(Source data Opens)

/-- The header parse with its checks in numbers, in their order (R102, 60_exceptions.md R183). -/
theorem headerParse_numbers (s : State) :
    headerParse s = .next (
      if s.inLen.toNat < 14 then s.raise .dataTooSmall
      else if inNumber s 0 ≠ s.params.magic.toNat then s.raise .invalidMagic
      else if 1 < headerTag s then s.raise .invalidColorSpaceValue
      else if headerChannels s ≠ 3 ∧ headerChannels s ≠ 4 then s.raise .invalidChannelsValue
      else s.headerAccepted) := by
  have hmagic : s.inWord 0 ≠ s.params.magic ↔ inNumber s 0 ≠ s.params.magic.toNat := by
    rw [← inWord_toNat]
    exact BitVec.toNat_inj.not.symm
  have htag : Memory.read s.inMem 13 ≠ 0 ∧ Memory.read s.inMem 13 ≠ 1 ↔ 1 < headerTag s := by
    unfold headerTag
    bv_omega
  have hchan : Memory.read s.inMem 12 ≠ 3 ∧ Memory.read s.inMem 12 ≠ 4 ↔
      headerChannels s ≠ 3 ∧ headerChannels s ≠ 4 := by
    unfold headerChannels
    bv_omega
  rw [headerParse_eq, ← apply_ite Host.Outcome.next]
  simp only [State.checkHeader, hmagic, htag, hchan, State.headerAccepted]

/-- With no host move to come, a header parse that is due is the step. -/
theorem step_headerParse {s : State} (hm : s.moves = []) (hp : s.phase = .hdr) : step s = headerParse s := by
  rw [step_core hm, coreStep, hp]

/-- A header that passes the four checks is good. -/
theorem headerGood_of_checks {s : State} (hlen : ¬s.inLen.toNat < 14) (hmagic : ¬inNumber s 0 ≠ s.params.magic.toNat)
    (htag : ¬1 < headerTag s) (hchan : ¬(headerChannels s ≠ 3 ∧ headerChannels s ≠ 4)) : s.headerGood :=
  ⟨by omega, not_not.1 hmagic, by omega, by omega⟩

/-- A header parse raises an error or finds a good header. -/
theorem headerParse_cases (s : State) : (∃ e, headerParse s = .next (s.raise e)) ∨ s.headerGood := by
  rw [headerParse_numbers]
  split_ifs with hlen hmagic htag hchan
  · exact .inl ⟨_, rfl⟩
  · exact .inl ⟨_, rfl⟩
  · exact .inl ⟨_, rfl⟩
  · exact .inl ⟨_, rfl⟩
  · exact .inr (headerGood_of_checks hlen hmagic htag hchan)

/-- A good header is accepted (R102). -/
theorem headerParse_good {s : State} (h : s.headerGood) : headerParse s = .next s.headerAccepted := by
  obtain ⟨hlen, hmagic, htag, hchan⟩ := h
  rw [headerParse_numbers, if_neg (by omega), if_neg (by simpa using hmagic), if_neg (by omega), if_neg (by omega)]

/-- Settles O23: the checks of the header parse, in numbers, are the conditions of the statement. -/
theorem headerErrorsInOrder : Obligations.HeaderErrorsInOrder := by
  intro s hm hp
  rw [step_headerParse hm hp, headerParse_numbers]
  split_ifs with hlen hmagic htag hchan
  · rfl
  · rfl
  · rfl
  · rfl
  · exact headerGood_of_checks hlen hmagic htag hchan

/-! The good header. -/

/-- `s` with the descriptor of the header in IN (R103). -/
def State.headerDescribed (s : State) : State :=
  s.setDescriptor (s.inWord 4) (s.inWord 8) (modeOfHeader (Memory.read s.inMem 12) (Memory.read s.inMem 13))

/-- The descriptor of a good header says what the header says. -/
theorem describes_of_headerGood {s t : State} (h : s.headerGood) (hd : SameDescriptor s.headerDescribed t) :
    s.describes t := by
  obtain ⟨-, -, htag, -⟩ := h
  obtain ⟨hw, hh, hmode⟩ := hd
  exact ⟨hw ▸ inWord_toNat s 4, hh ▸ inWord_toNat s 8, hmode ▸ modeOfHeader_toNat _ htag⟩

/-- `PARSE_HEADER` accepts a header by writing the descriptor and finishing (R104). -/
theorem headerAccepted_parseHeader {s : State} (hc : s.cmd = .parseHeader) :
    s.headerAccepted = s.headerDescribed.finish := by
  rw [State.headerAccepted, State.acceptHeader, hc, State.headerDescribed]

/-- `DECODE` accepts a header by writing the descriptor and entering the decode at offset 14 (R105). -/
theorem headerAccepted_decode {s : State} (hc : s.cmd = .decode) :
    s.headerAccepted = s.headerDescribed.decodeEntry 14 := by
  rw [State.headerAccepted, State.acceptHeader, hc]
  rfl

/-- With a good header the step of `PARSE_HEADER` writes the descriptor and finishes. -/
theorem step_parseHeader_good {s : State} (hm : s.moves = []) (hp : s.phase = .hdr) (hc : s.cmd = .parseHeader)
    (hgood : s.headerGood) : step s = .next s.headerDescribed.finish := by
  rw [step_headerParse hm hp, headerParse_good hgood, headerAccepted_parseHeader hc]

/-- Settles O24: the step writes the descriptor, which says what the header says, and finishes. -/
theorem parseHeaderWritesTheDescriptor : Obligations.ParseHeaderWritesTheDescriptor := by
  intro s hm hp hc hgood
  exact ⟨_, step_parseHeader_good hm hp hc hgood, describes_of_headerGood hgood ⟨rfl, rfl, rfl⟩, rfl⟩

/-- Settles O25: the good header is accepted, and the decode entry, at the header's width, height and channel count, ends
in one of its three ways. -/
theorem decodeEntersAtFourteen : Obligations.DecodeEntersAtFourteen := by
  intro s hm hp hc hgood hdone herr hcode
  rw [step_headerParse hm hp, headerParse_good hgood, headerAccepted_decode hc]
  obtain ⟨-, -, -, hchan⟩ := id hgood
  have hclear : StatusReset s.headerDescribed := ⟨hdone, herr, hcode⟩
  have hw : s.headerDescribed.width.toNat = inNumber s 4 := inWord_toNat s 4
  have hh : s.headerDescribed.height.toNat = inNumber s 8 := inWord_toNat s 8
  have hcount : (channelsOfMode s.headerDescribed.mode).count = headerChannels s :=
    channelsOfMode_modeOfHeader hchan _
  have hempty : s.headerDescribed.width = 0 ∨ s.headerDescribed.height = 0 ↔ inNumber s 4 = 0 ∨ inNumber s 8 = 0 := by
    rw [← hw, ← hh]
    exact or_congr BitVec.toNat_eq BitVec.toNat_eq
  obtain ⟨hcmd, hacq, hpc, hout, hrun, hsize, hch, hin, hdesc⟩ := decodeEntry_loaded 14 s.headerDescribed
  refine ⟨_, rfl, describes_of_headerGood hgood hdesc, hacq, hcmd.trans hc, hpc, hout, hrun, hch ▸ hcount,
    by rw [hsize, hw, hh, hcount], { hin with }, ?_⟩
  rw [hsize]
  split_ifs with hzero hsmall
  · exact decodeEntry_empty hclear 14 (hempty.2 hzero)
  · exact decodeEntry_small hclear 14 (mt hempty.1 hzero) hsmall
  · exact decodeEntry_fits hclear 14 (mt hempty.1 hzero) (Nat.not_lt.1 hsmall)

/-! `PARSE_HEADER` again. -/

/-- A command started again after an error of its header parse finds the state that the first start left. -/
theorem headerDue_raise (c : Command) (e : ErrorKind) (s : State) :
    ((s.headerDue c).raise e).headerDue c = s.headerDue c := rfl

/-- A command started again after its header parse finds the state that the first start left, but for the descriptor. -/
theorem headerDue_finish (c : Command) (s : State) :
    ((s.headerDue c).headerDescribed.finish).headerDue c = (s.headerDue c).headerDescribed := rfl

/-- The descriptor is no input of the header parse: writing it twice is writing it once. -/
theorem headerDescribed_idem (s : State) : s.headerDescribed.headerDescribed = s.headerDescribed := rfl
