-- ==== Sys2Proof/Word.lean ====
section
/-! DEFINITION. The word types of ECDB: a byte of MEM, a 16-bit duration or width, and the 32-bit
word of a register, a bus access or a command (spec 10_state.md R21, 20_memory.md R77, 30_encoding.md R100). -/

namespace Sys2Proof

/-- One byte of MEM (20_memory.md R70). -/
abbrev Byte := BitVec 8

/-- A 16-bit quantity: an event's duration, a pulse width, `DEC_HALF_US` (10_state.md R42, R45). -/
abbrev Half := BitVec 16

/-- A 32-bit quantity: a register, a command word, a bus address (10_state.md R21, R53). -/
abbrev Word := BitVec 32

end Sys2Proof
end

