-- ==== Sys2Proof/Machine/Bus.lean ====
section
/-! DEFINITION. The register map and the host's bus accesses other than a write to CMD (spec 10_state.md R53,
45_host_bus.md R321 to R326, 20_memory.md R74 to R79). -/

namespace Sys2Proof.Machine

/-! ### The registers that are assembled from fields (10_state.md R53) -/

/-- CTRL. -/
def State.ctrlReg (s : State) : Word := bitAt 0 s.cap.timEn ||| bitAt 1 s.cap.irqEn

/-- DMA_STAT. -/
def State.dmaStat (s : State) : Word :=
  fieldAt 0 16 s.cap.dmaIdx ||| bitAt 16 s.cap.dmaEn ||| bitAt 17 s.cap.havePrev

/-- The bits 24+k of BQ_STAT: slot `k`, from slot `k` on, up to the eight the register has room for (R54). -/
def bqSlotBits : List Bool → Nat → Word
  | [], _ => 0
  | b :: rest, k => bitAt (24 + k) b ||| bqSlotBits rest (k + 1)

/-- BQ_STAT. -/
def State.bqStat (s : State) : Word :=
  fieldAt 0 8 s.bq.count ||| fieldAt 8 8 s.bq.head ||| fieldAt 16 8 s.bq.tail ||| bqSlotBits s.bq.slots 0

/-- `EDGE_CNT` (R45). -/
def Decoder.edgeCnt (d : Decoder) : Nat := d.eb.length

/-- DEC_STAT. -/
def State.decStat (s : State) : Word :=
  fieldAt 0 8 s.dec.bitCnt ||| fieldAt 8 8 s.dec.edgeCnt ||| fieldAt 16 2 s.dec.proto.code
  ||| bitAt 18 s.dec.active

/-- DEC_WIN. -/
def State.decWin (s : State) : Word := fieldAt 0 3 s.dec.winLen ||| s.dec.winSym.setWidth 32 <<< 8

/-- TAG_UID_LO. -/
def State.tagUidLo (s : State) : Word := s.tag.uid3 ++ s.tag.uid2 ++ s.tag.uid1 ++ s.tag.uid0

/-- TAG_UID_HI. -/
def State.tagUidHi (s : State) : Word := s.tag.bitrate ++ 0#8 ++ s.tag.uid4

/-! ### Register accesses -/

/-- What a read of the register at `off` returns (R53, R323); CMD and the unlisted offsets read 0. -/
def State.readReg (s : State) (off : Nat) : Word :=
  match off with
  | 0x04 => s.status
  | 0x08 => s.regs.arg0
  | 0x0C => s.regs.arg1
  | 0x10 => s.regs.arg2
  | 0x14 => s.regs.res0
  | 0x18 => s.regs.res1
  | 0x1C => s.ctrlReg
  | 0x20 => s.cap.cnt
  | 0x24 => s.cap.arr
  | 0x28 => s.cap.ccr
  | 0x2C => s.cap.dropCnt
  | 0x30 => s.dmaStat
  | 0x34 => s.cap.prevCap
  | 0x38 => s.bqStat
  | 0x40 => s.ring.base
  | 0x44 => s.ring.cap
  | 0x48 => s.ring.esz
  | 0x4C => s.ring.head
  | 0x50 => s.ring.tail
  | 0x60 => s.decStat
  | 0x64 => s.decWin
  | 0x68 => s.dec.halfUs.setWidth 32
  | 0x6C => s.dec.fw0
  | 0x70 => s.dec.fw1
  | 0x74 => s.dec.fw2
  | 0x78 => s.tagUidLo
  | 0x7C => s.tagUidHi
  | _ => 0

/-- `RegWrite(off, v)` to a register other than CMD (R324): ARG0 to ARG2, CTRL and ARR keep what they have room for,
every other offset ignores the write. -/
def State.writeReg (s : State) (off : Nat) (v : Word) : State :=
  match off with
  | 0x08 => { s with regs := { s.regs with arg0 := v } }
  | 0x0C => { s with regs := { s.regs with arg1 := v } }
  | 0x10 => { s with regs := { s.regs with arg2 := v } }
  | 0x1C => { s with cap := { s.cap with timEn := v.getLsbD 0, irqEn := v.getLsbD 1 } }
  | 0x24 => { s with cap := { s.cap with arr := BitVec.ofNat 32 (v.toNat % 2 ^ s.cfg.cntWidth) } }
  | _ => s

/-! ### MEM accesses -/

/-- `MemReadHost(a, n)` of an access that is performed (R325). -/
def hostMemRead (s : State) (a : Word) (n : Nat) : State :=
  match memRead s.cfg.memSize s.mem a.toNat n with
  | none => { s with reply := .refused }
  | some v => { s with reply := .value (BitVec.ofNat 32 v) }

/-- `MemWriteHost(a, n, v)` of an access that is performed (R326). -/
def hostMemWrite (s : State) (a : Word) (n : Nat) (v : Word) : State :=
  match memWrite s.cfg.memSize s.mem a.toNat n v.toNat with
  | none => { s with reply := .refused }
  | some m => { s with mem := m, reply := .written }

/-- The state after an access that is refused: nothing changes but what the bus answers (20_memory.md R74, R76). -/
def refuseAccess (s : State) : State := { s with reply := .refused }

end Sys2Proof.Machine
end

(Source data Closes)

*Activity*: If a line of the records includes the string "Obligations", copy it out.

*Exercise answer*:
theorem headerErrorsInOrder : Obligations.HeaderErrorsInOrder := by
theorem parseHeaderWritesTheDescriptor : Obligations.ParseHeaderWritesTheDescriptor := by
theorem decodeEntersAtFourteen : Obligations.DecodeEntersAtFourteen := by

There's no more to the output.